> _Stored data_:
/-- The operands of a word under a MODE. The index field b of XSHF is one register under a 64-bit TYPE too (log 71). -/
def operands (m : DWord) : Instr → List Operand
  | .mov d a _ => [.wv d.toNat (wd m), .rv a.toNat (wd m)]
  | .movi d _ => [.wv d.toNat (wd m)]
  | .iadd d a _ b _ => [.wv d.toNat (wd m), .rv a.toNat (wd m), .rv b.toNat (wd m)]
  | .isub d a _ b _ => [.wv d.toNat (wd m), .rv a.toNat (wd m), .rv b.toNat (wd m)]
  | .imul d a _ b _ => [.wv d.toNat (wd m), .rv a.toNat (wd m), .rv b.toNat (wd m)]
  | .imulh d a _ b _ => [.wv d.toNat (wd m), .rv a.toNat (wd m), .rv b.toNat (wd m)]
  | .imad d a _ b _ => [.xv d.toNat (wd m), .rv a.toNat (wd m), .rv b.toNat (wd m)]
  | .iaddi d a _ => [.wv d.toNat (wd m), .rv a.toNat (wd m)]
  | .imin d a _ b _ => [.wv d.toNat (wd m), .rv a.toNat (wd m), .rv b.toNat (wd m)]
  | .imax d a _ b _ => [.wv d.toNat (wd m), .rv a.toNat (wd m), .rv b.toNat (wd m)]
  | .iabs d a _ => [.wv d.toNat (wd m), .rv a.toNat (wd m)]
  | .ineg d a _ => [.wv d.toNat (wd m), .rv a.toNat (wd m)]
  | .isad d a _ b _ => [.xv d.toNat (wd m), .rv a.toNat (wd m), .rv b.toNat (wd m)]
  | .idiv d a _ b _ => [.wv d.toNat (wd m), .rv a.toNat (wd m), .rv b.toNat (wd m)]
  | .irem d a _ b _ => [.wv d.toNat (wd m), .rv a.toNat (wd m), .rv b.toNat (wd m)]
  | .and d a _ b _ => [.wv d.toNat (wd m), .rv a.toNat (wd m), .rv b.toNat (wd m)]
  | .or d a _ b _ => [.wv d.toNat (wd m), .rv a.toNat (wd m), .rv b.toNat (wd m)]
  | .xor d a _ b _ => [.wv d.toNat (wd m), .rv a.toNat (wd m), .rv b.toNat (wd m)]
  | .andn d a _ b _ => [.wv d.toNat (wd m), .rv a.toNat (wd m), .rv b.toNat (wd m)]
  | .not d a _ => [.wv d.toNat (wd m), .rv a.toNat (wd m)]
  | .shl d a _ b _ => [.wv d.toNat (wd m), .rv a.toNat (wd m), .rv b.toNat 1]
  | .shr d a _ b _ => [.wv d.toNat (wd m), .rv a.toNat (wd m), .rv b.toNat 1]
  | .sha d a _ b _ => [.wv d.toNat (wd m), .rv a.toNat (wd m), .rv b.toNat 1]
  | .rotl d a _ b _ => [.wv d.toNat (wd m), .rv a.toNat (wd m), .rv b.toNat 1]
  | .shli d a _ => [.wv d.toNat (wd m), .rv a.toNat (wd m)]
  | .shri d a _ => [.wv d.toNat (wd m), .rv a.toNat (wd m)]
  | .shai d a _ => [.wv d.toNat (wd m), .rv a.toNat (wd m)]
  | .popc d a _ => [.wv d.toNat (wd m), .rv a.toNat (wd m)]
  | .clz d a _ => [.wv d.toNat (wd m), .rv a.toNat (wd m)]
  | .brev d a _ => [.wv d.toNat (wd m), .rv a.toNat (wd m)]
  | .bfx d a _ _ => [.wv d.toNat (wd m), .rv a.toNat (wd m)]
  | .bfi d a _ _ => [.xv d.toNat (wd m), .rv a.toNat (wd m)]
  | .sel d a _ b _ => [.wv d.toNat (wd m), .rv a.toNat (wd m), .rv b.toNat (wd m)]
  | .icmp d _ a _ b _ => [.wp d.toNat, .rv a.toNat (wd m), .rv b.toNat (wd m)]
  | .plog d _ a b => [.wp d.toNat, .rp a.toNat, .rp b.toNat]
  | .pmovNz d a _ => [.wp d.toNat, .rv a.toNat 1]
  | .pmovBit d a _ _ => [.wp d.toNat, .rv a.toNat 1]
  | .pmovSet d => [.wp d.toNat]
  | .pmovClr d => [.wp d.toNat]
  | .pmovNot d a => [.wp d.toNat, .rp a.toNat]
  | .pmovFroms d a => [.wp d.toNat, .rs a.toNat]
  | .vote d _ a => [.wp d.toNat, .rp a.toNat]
  | .voteBallot d a b => [.wp d.toNat, .rp a.toNat, .ws b.toNat 1]
  | .xshf d a b _ => [.wv d.toNat (wd m), .rv a.toNat (wd m), .rv b.toNat 1]
  | .setx _ a b => [.rs a.toNat, .rs b.toNat]
  | .movx d a _ _ => [.wv d.toNat 1, .rv a.toNat 1]
  | .stx _ a _ b _ => [.rv a.toNat 1, .rv b.toNat 1]
  | .s2v d a => [.wv d.toNat (wd m), .rs a.toNat]
  | .v2s d a _ _ => [.ws d.toNat 1, .rv a.toNat (wd m)]
  | .sadd d a b => [.ws d.toNat 1, .rs a.toNat, .rs b.toNat]
  | .saddImm d a _ => [.ws d.toNat 1, .rs a.toNat]
  | .ssub d a b => [.ws d.toNat 1, .rs a.toNat, .rs b.toNat]
  | .ssubImm d a _ => [.ws d.toNat 1, .rs a.toNat]
  | .smul d a b => [.ws d.toNat 1, .rs a.toNat, .rs b.toNat]
  | .smulImm d a _ => [.ws d.toNat 1, .rs a.toNat]
  | .sand d a b => [.ws d.toNat 1, .rs a.toNat, .rs b.toNat]
  | .sandImm d a _ => [.ws d.toNat 1, .rs a.toNat]
  | .sor d a b => [.ws d.toNat 1, .rs a.toNat, .rs b.toNat]
  | .sorImm d a _ => [.ws d.toNat 1, .rs a.toNat]
  | .sxor d a b => [.ws d.toNat 1, .rs a.toNat, .rs b.toNat]
  | .sxorImm d a _ => [.ws d.toNat 1, .rs a.toNat]
  | .sshl d a b => [.ws d.toNat 1, .rs a.toNat, .rs b.toNat]
  | .sshlImm d a _ => [.ws d.toNat 1, .rs a.toNat]
  | .sshr d a b => [.ws d.toNat 1, .rs a.toNat, .rs b.toNat]
  | .sshrImm d a _ => [.ws d.toNat 1, .rs a.toNat]
  | .scmp d a b _ => [.ws d.toNat 1, .rs a.toNat, .rs b.toNat]
  | .smovi d _ => [.ws d.toNat 1]
  | .sreg d n => if n.toNat = 0 then [.wv d.toNat 1] else [.ws d.toNat 1]
  | .setm a => [.rs a.toNat]
  | .bysel d a _ b _ => [.xv d.toNat 1, .rv a.toNat 1, .rv b.toNat 1]
  | .idot4 d a _ b _ => [.xv d.toNat 1, .rv a.toNat 1, .rv b.toNat 1]
  | .ired d a _ => [.wv d.toNat (wd m), .rv a.toNat (wd m)]
  | .fadd d a _ b _ => [.wv d.toNat (wd m), .rv a.toNat (wd m), .rv b.toNat (wd m)]
  | .fsub d a _ b _ => [.wv d.toNat (wd m), .rv a.toNat (wd m), .rv b.toNat (wd m)]
  | .fmul d a _ b _ => [.wv d.toNat (wd m), .rv a.toNat (wd m), .rv b.toNat (wd m)]
  | .fma d a _ b _ => [.xv d.toNat (wd m), .rv a.toNat (wd m), .rv b.toNat (wd m)]
  | .fms d a _ b _ => [.xv d.toNat (wd m), .rv a.toNat (wd m), .rv b.toNat (wd m)]
  | .fnma d a _ b _ => [.xv d.toNat (wd m), .rv a.toNat (wd m), .rv b.toNat (wd m)]
  | .fmin d a _ b _ => [.wv d.toNat (wd m), .rv a.toNat (wd m), .rv b.toNat (wd m)]
  | .fmax d a _ b _ => [.wv d.toNat (wd m), .rv a.toNat (wd m), .rv b.toNat (wd m)]
  | .fabs d a _ => [.wv d.toNat (wd m), .rv a.toNat (wd m)]
  | .fneg d a _ => [.wv d.toNat (wd m), .rv a.toNat (wd m)]
  | .fsgn d a _ b _ => [.wv d.toNat (wd m), .rv a.toNat (wd m), .rv b.toNat (wd m)]
  | .fcmp d _ a _ b _ => [.wp d.toNat, .rv a.toNat (wd m), .rv b.toNat (wd m)]
  | .fclass d a _ => [.wv d.toNat 1, .rv a.toNat (wd m)]
  | .frint d a _ => [.wv d.toNat (wd m), .rv a.toNat (wd m)]
  | .fscale d a _ b _ => [.wv d.toNat (wd m), .rv a.toNat (wd m), .rv b.toNat 1]
  | .fgetexp d a _ => [.wv d.toNat 1, .rv a.toNat (wd m)]
  | .fdiv d a _ b _ => [.wv d.toNat (wd m), .rv a.toNat (wd m), .rv b.toNat (wd m)]
  | .fsqrt d a _ => [.wv d.toNat (wd m), .rv a.toNat (wd m)]
  | .frcp d a _ => [.wv d.toNat (wd m), .rv a.toNat (wd m)]
  | .frsq d a _ => [.wv d.toNat (wd m), .rv a.toNat (wd m)]
  | .fexp2 d a _ => [.wv d.toNat (wd m), .rv a.toNat (wd m)]
  | .flog2 d a _ => [.wv d.toNat (wd m), .rv a.toNat (wd m)]
  | .fsin d a _ => [.wv d.toNat (wd m), .rv a.toNat (wd m)]
  | .fcos d a _ => [.wv d.toNat (wd m), .rv a.toNat (wd m)]
  | .ftanh d a _ => [.wv d.toNat (wd m), .rv a.toNat (wd m)]
  | .fdot2 d a _ b _ => [.xv d.toNat 1, .rv a.toNat 1, .rv b.toNat 1]
  | .fdot4 d a _ b _ => [.xv d.toNat 1, .rv a.toNat 1, .rv b.toNat 1]
  | .fred d a _ => [.wv d.toNat (wd m), .rv a.toNat (wd m)]
  | .argmx d a _ b _ => [.wv d.toNat (if mType m = 9 then 3 else 2), .rv a.toNat (wd m), .rv b.toNat 1]
  | .cvt d a _ x t => [.xv d.toNat (wd m), .rv a.toNat (cvtWd x.toNat t.toNat)]
  | .cvtp d a _ b _ => [.xv d.toNat 1, .rv a.toNat 1, .rv b.toNat 1]
  | .seed a => [.rs a.toNat]
  | .rngU32 d => [.wv d.toNat 1]
  | .rngUnit d => [.wv d.toNat 1]
  | .rngGet d => [.wv d.toNat 1]
  | .rngSet a _ => [.rv a.toNat 1]
  | .qmx d a _ => [.wv d.toNat 1, .rv a.toNat 1]
  | .qmxa d a _ b _ => [.xv d.toNat 1, .rv a.toNat 1, .rv b.toNat 1]
  | .brx a => [.rv a.toNat 2]
  | .call _ => [.ws 31 1]
  | .callx a => [.rv a.toNat 2, .ws 31 1]
  | .ret a => [.rs a.toNat]
  | .wait _ b => [.rs b.toNat]
  | .msqStart x _ => [.rs x.toNat]
  | .msqQry z _ => [.ws z.toNat 1]
  | .ldb d a sb _ _ => [.wv d.toNat 1, .rv a.toNat 1, .rs sb.toNat]
  | .ldh d a sb _ _ => [.wv d.toNat 1, .rv a.toNat 1, .rs sb.toNat]
  | .ldw d a sb _ _ => [.wv d.toNat 1, .rv a.toNat 1, .rs sb.toNat]
  | .ldd d a sb _ _ => [.wv d.toNat 2, .rv a.toNat 1, .rs sb.toNat]
  | .ldq d a sb _ _ => [.wv d.toNat 4, .rv a.toNat 1, .rs sb.toNat]
  | .stb d a sb _ _ => [.rv d.toNat 1, .rv a.toNat 1, .rs sb.toNat]
  | .sth d a sb _ _ => [.rv d.toNat 1, .rv a.toNat 1, .rs sb.toNat]
  | .stw d a sb _ _ => [.rv d.toNat 1, .rv a.toNat 1, .rs sb.toNat]
  | .std d a sb _ _ => [.rv d.toNat 2, .rv a.toNat 1, .rs sb.toNat]
  | .stq d a sb _ _ => [.rv d.toNat 4, .rv a.toNat 1, .rs sb.toNat]
  | .ldc d sb _ _ => [.ws d.toNat 1, .rs sb.toNat]
  | .pref _ a sb _ => [.rv a.toNat 1, .rs sb.toNat]
  | .cctlL1inv a sb _ => [.rv a.toNat 1, .rs sb.toNat]
  | .cctlRdcinv a sb _ => [.rv a.toNat 1, .rs sb.toNat]
  | .cctlWb a sb _ => [.rv a.toNat 1, .rs sb.toNat]
  | .cctlWbinv a sb _ => [.rv a.toNat 1, .rs sb.toNat]
  | .pinSet x y z _ => [.rs x.toNat, .rs y.toNat, .ws z.toNat 1]
  | .pinClr x y z _ => [.rs x.toNat, .rs y.toNat, .ws z.toNat 1]
  | .pinQry y z _ => [.rs y.toNat, .ws z.toNat 1]
  | .pinAll z _ => [.ws z.toNat 1]
  | .atrn d a sb _ _ => [.wv d.toNat 2, .rv a.toNat 1, .rs sb.toNat]
  | .binit x y _ => [.rs x.toNat, .rs y.toNat]
  | .barv x z _ _ => [.rs x.toNat, .ws z.toNat 1]
  | .barvB x y z _ _ => [.rs x.toNat, .rs y.toNat, .ws z.toNat 1]
  | .bexp x y _ => [.rs x.toNat, .rs y.toNat]
  | .bwait x y _ => [.rs x.toNat, .rs y.toNat]
  | .btest x z _ _ => [.rs x.toNat, .ws z.toNat 1]
  | .rinit y _ => [.rs y.toNat]
  | .rarv z _ => [.ws z.toNat 1]
  | .rwait y _ => [.rs y.toNat]
  | .rsync z _ => [.ws z.toNat 1]
  | .aadd d a b _ _ => [.wv d.toNat (wd m), .rv a.toNat 2, .rv b.toNat (wd m)]
  | .amin d a b _ _ => [.wv d.toNat (wd m), .rv a.toNat 2, .rv b.toNat (wd m)]
  | .amax d a b _ _ => [.wv d.toNat (wd m), .rv a.toNat 2, .rv b.toNat (wd m)]
  | .aand d a b _ _ => [.wv d.toNat (wd m), .rv a.toNat 2, .rv b.toNat (wd m)]
  | .aor d a b _ _ => [.wv d.toNat (wd m), .rv a.toNat 2, .rv b.toNat (wd m)]
  | .axor d a b _ _ => [.wv d.toNat (wd m), .rv a.toNat 2, .rv b.toNat (wd m)]
  | .axch d a b _ _ => [.wv d.toNat (wd m), .rv a.toNat 2, .rv b.toNat (wd m)]
  | .acas d a b _ _ => [.xv d.toNat (wd m), .rv a.toNat 2, .rv b.toNat (wd m)]
  | .afadd d a b _ _ => [.wv d.toNat (wd m), .rv a.toNat 2, .rv b.toNat (wd m)]
  | .red _ a b _ _ => [.rv a.toNat 2, .rv b.toNat (wd m)]
  | .bump d a b _ _ => [.wv d.toNat 2, .rv a.toNat 2, .rv b.toNat 1]
  | .sigi d a b _ => [.wv d.toNat 2, .rv a.toNat 2, .rv b.toNat 1]
  | .sigd d a b _ => [.wv d.toNat 2, .rv a.toNat 2, .rv b.toNat 1]
  | .tlsig d a b _ => [.wv d.toNat 2, .rv a.toNat 2, .rv b.toNat 2]
  | .carm x y z _ _ => [.rs x.toNat, .rs y.toNat, .rs z.toNat]
  | .carmCancel y z _ => [.rs y.toNat, .ws z.toNat 1]
  | .cpa d a sb _ _ => [.rv d.toNat 2, .rv a.toNat 1, .rs sb.toNat]
  | .hdefChk y z _ => [.rs y.toNat, .ws z.toNat 1]
  | .hdefBase x y _ => [.rs x.toNat, .rs y.toNat]
  | .hdefOrg x y _ => [.rs x.toNat, .rs y.toNat]
  | .hdefAdv x y _ => [.rs x.toNat, .rs y.toNat]
  | .hdefOrgh x y _ => [.rs x.toNat, .rs y.toNat]
  | .tcpy x y z _ _ _ => [.rs x.toNat, .rs y.toNat, .rs z.toNat]
  | .tsto x y z _ _ _ => [.rs x.toNat, .rs y.toNat, .rs z.toNat]
  | .tred x y z _ _ _ => [.rs x.toNat, .rs y.toNat, .rs z.toNat]
  | .tsct x y z _ _ => [.rs x.toNat, .rs y.toNat, .rs z.toNat]
  | .tgth x y z _ _ _ => [.rs x.toNat, .rs y.toNat, .rs z.toNat]
  | .crset x y _ => [.rs x.toNat, .rs y.toNat]
  | .crpop z _ => [.ws z.toNat 4]
  | .crpopSeq z _ => [.ws z.toNat 1]
  | .crpopDrop z _ => [.ws z.toNat 1]
  | .mbxget z _ => [.ws z.toNat 8]
  | .mbxgetSp y z _ => [.rs y.toNat, .ws z.toNat 1]
  | .mbxarm y => [.rs y.toNat]
  | .mbxarmCancel y z => [.rs y.toNat, .ws z.toNat 1]
  | .evsigAdd x y => [.rs x.toNat, .rs y.toNat]
  | .evsigReset x y z => [.rs x.toNat, .rs y.toNat, .rs z.toNat]
  | .evarm x y z => [.rs x.toNat, .rs y.toNat, .rs z.toNat]
  | .evarmCancel y z => [.rs y.toNat, .ws z.toNat 1]
  | .evqry x z _ _ => [.rs x.toNat, .ws z.toNat 1]
  | .opapp x y z _ => [.rs x.toNat, .rs y.toNat, .ws z.toNat 1]
  | .fixup x z => [.rs x.toNat, .rs z.toNat]
  | .lmap y z _ _ => [.rs y.toNat, .ws z.toNat 1]
  | .xa2a x y z _ _ _ => [.rs x.toNat, .rs y.toNat, .rs z.toNat]
  | .xag x y z _ _ _ => [.rs x.toNat, .rs y.toNat, .rs z.toNat]
  | .xrs x y z _ _ _ => [.rs x.toNat, .rs y.toNat, .rs z.toNat]
  | .rdcfRange x y z _ => [.rs x.toNat, .rs y.toNat, .ws z.toNat 1]
  | .rdcfMod y z _ => [.rs y.toNat, .ws z.toNat 1]
  | .fqryPort y z _ => [.rs y.toNat, .ws z.toNat 1]
  | .fqryPlane y z _ => [.rs y.toNat, .ws z.toNat 1]
  | .fqryReach y z _ => [.rs y.toNat, .ws z.toNat 1]
  | .digs a _ b _ => [.rv a.toNat 1, .rv b.toNat 1]
  | .clonChk d => [.ws d.toNat 1]
  | .clonDrop d => [.ws d.toNat 1]
  | .clonTrans d => [.ws d.toNat 1]
  | .scrnDig z => [.ws z.toNat 1]
  | .susqScore y z => [.rs y.toNat, .ws z.toNat 1]
  | .susqQmask y z => [.rs y.toNat, .ws z.toNat 1]
  | .susqStat y z => [.rs y.toNat, .ws z.toNat 1]
  | .csrr d _ => [.ws d.toNat 1]
  | .csrw a _ => [.rs a.toNat]
  | .tlbiWrite a => [.rs a.toNat]
  | .fpmapWrite a => [.rs a.toNat]
  | .pptQry z => [.ws z.toNat 1]
  | .bswp z => [.ws z.toNat 1]
  | .bswpQry z => [.ws z.toNat 1]
  | .ctxs x y z => [.rs x.toNat, .rs y.toNat, .ws z.toNat 1]
  | .ctxl x y z => [.rs x.toNat, .rs y.toNat, .ws z.toNat 1]
  | .ctxlTeam x y z _ => [.rs x.toNat, .rs y.toNat, .ws z.toNat 1]
  | .tagsSet y => [.rs y.toNat]
  | .tagsCnt y z => [.rs y.toNat, .ws z.toNat 1]
  | .purg y => [.rs y.toNat]
  | .purgClr y => [.rs y.toNat]
  | .purgQry y z => [.rs y.toNat, .ws z.toNat 1]
  | _ => []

> _Task objective_: In these records, tally the lines that contain the string "else", and give only the result.

> _Solution_: 2